The chains are the Master Link chains so I will take off the Exhaust Cams on both sides and put in the chains. Fingers crossed this will solve my problem. The chain on the left side stretched, which is why I am replacing the chains. Once I get it all back together I will put in the plugs and coils and start it up before putting the covers back on just to make sure. Fortunately the flat part of the cams are still lined up on each side, (ALTHOUGH) not the same left side and right side, which I understand is ok, so long as the Intake and Exhaust on each side are lined. I will let you guys know how it turns out.
 
Well guys, this weekend I am replacing the Upper Tensioners on BOTH sides and the Upper Chains. I orders the Upper Kit from Christophers Import and for $250 I got the 2 chains, 2 tensioners and cover gaskets.
The chains are the Master Link chains so I will take off the Exhaust Cams on both sides and put in the chains. Fingers crossed this will solve my problem. The chain on the left side stretched, which is why I am replacing the chains. Once I get it all back together I will put in the plugs and coils and start it up before putting the covers back on just to make sure.
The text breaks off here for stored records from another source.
/-! ## setPoison -/

@[simp] theorem State.setPoison_mem (s : State) (g : Nat) (b : Bool) : (s.setPoison g b).mem = s.mem := rfl
@[simp] theorem State.setPoison_cur (s : State) (g : Nat) (b : Bool) : (s.setPoison g b).cur = s.cur := rfl
@[simp] theorem State.setPoison_inputs (s : State) (g : Nat) (b : Bool) : (s.setPoison g b).inputs = s.inputs := rfl
@[simp] theorem State.setPoison_free (s : State) (g : Nat) (b : Bool) : (s.setPoison g b).free = s.free := rfl
@[simp] theorem State.setPoison_cycle (s : State) (g : Nat) (b : Bool) : (s.setPoison g b).cycle = s.cycle := rfl
@[simp] theorem State.setPoison_clock (s : State) (g : Nat) (b : Bool) : (s.setPoison g b).clock = s.clock := rfl
@[simp] theorem State.setPoison_warps (s : State) (g : Nat) (b : Bool) : (s.setPoison g b).warps = s.warps := rfl
@[simp] theorem State.setPoison_teams (s : State) (g : Nat) (b : Bool) : (s.setPoison g b).teams = s.teams := rfl
@[simp] theorem State.setPoison_launches (s : State) (g : Nat) (b : Bool) : (s.setPoison g b).launches = s.launches := rfl
@[simp] theorem State.setPoison_launchNo (s : State) (g : Nat) (b : Bool) : (s.setPoison g b).launchNo = s.launchNo := rfl
@[simp] theorem State.setPoison_fresh (s : State) (g : Nat) (b : Bool) : (s.setPoison g b).fresh = s.fresh := rfl
@[simp] theorem State.setPoison_l2 (s : State) (g : Nat) (b : Bool) : (s.setPoison g b).l2 = s.l2 := rfl
@[simp] theorem State.setPoison_tlb (s : State) (g : Nat) (b : Bool) : (s.setPoison g b).tlb = s.tlb := rfl
@[simp] theorem State.setPoison_misses (s : State) (g : Nat) (b : Bool) : (s.setPoison g b).misses = s.misses := rfl
@[simp] theorem State.setPoison_pinned (s : State) (g : Nat) (b : Bool) : (s.setPoison g b).pinned = s.pinned := rfl
@[simp] theorem State.setPoison_stamps (s : State) (g : Nat) (b : Bool) : (s.setPoison g b).stamps = s.stamps := rfl
@[simp] theorem State.setPoison_strong (s : State) (g : Nat) (b : Bool) : (s.setPoison g b).strong = s.strong := rfl
@[simp] theorem State.setPoison_told (s : State) (g : Nat) (b : Bool) : (s.setPoison g b).told = s.told := rfl
@[simp] theorem State.setPoison_lost (s : State) (g : Nat) (b : Bool) : (s.setPoison g b).lost = s.lost := rfl
@[simp] theorem State.setPoison_asked (s : State) (g : Nat) (b : Bool) : (s.setPoison g b).asked = s.asked := rfl
@[simp] theorem State.setPoison_accesses (s : State) (g : Nat) (b : Bool) : (s.setPoison g b).accesses = s.accesses := rfl
@[simp] theorem State.setPoison_fences (s : State) (g : Nat) (b : Bool) : (s.setPoison g b).fences = s.fences := rfl
@[simp] theorem State.setPoison_outs (s : State) (g : Nat) (b : Bool) : (s.setPoison g b).outs = s.outs := rfl
@[simp] theorem State.setPoison_engines (s : State) (g : Nat) (b : Bool) : (s.setPoison g b).engines = s.engines := rfl
@[simp] theorem State.setPoison_cores (s : State) (g : Nat) (b : Bool) : (s.setPoison g b).cores = s.cores := rfl
@[simp] theorem State.setPoison_ctx (s : State) (g : Nat) (b : Bool) : (s.setPoison g b).ctx = s.ctx := rfl
@[simp] theorem State.setPoison_faultlog (s : State) (g : Nat) (b : Bool) : (s.setPoison g b).faultlog = s.faultlog := rfl
@[simp] theorem State.setPoison_heldLog (s : State) (g : Nat) (b : Bool) : (s.setPoison g b).heldLog = s.heldLog := rfl
@[simp] theorem State.setPoison_heldEvents (s : State) (g : Nat) (b : Bool) : (s.setPoison g b).heldEvents = s.heldEvents := rfl
@[simp] theorem State.setPoison_tickets (s : State) (g : Nat) (b : Bool) : (s.setPoison g b).tickets = s.tickets := rfl
@[simp] theorem State.setPoison_bins (s : State) (g : Nat) (b : Bool) : (s.setPoison g b).bins = s.bins := rfl
@[simp] theorem State.setPoison_live (s : State) (g : Nat) (b : Bool) : (s.setPoison g b).live = s.live := rfl
@[simp] theorem State.setPoison_asidTable (s : State) (g : Nat) (b : Bool) : (s.setPoison g b).asidTable = s.asidTable := rfl
@[simp] theorem State.setPoison_boot (s : State) (g : Nat) (b : Bool) : (s.setPoison g b).boot = s.boot := rfl
@[simp] theorem State.setPoison_stage (s : State) (g : Nat) (b : Bool) : (s.setPoison g b).stage = s.stage := rfl
@[simp] theorem State.setPoison_startFailed (s : State) (g : Nat) (b : Bool) : (s.setPoison g b).startFailed = s.startFailed := rfl
@[simp] theorem State.setPoison_warm (s : State) (g : Nat) (b : Bool) : (s.setPoison g b).warm = s.warm := rfl
@[simp] theorem State.setPoison_selftest (s : State) (g : Nat) (b : Bool) : (s.setPoison g b).selftest = s.selftest := rfl
@[simp] theorem State.setPoison_verified (s : State) (g : Nat) (b : Bool) : (s.setPoison g b).verified = s.verified := rfl
@[simp] theorem State.setPoison_flash (s : State) (g : Nat) (b : Bool) : (s.setPoison g b).flash = s.flash := rfl
@[simp] theorem State.setPoison_hw (s : State) (g : Nat) (b : Bool) : (s.setPoison g b).hw = s.hw := rfl
@[simp] theorem State.setPoison_failed (s : State) (g : Nat) (b : Bool) : (s.setPoison g b).failed = s.failed := rfl
@[simp] theorem State.setPoison_throttled (s : State) (g : Nat) (b : Bool) : (s.setPoison g b).throttled = s.throttled := rfl
@[simp] theorem State.setPoison_slow (s : State) (g : Nat) (b : Bool) : (s.setPoison g b).slow = s.slow := rfl
@[simp] theorem State.setPoison_skipped (s : State) (g : Nat) (b : Bool) : (s.setPoison g b).skipped = s.skipped := rfl
@[simp] theorem State.setPoison_lock (s : State) (g : Nat) (b : Bool) : (s.setPoison g b).lock = s.lock := rfl
@[simp] theorem State.setPoison_mbox (s : State) (g : Nat) (b : Bool) : (s.setPoison g b).mbox = s.mbox := rfl
@[simp] theorem State.setPoison_winbase (s : State) (g : Nat) (b : Bool) : (s.setPoison g b).winbase = s.winbase := rfl
@[simp] theorem State.setPoison_mailbox (s : State) (g : Nat) (b : Bool) : (s.setPoison g b).mailbox = s.mailbox := rfl
@[simp] theorem State.setPoison_power (s : State) (g : Nat) (b : Bool) : (s.setPoison g b).power = s.power := rfl
@[simp] theorem State.setPoison_active (s : State) (g : Nat) (b : Bool) : (s.setPoison g b).active = s.active := rfl
@[simp] theorem State.setPoison_device (s : State) (g : Nat) (b : Bool) : (s.setPoison g b).device = s.device := rfl
@[simp] theorem State.setPoison_cxl (s : State) (g : Nat) (b : Bool) : (s.setPoison g b).cxl = s.cxl := rfl
@[simp] theorem State.setPoison_routes (s : State) (g : Nat) (b : Bool) : (s.setPoison g b).routes = s.routes := rfl
@[simp] theorem State.setPoison_peerHold (s : State) (g : Nat) (b : Bool) : (s.setPoison g b).peerHold = s.peerHold := rfl
@[simp] theorem State.setPoison_warpAt (s : State) (g : Nat) (b : Bool) (j : Nat) : (s.setPoison g b).warp? j = s.warp? j := rfl
@[simp] theorem State.setPoison_teamAt (s : State) (g : Nat) (b : Bool) (j : Nat) : (s.setPoison g b).team? j = s.team? j := rfl
@[simp] theorem State.setPoison_launchAt (s : State) (g : Nat) (b : Bool) (j : Nat) : (s.setPoison g b).launch? j = s.launch? j := rfl
@[simp] theorem State.setPoison_ctxOfAt (s : State) (g : Nat) (b : Bool) (j : Nat) : (s.setPoison g b).ctxOf j = s.ctxOf j := rfl
@[simp] theorem State.setPoison_coreAt (s : State) (g : Nat) (b : Bool) (j : Nat) : (s.setPoison g b).core j = s.core j := rfl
Fortunately the flat part of the cams are still lined up on each side, (ALTHOUGH) not the same left side and right side, which I understand is ok, so long as the Intake and Exhaust on each side are lined. I will let you guys know how it turns out.

i had brought the 1st gen tensioners from the dealer. the 1s prone to failure. now i got the one from cris auto parts as well... wat i want to know is with the 1st gen tensioners the pressure is sooooo strong as in its hard to compress it with a wrench... yet the updated ones from Cris auto parts is very easy to compress... even by hand... does that have any effect on the chains since they are so oppositely strengthened??? just wanna know before i do this complete job...
 
i had brought the 1st gen tensioners from the dealer. the 1s prone to failure. now i got the one from cris auto parts as well... wat i want to know is with the 1st gen tensioners the pressure is sooooo strong as in its hard to compress it with a wrench... yet the updated ones from Cris auto parts is very easy to compress... even by hand... does that have any effect on the chains since they are so oppositely strengthened??? just wanna know before i do this complete job...

Kinda hard to follow the message here. How are you compressing something with a wrench?

You can squeeze the upper tensionners by hand. They use oil pressure to actually load the chains. Their internal springs are just to hold things in place when the engine isn't running.

Your old ones may be clogged with crud from the oil feed. My originals that came off were easy to compress.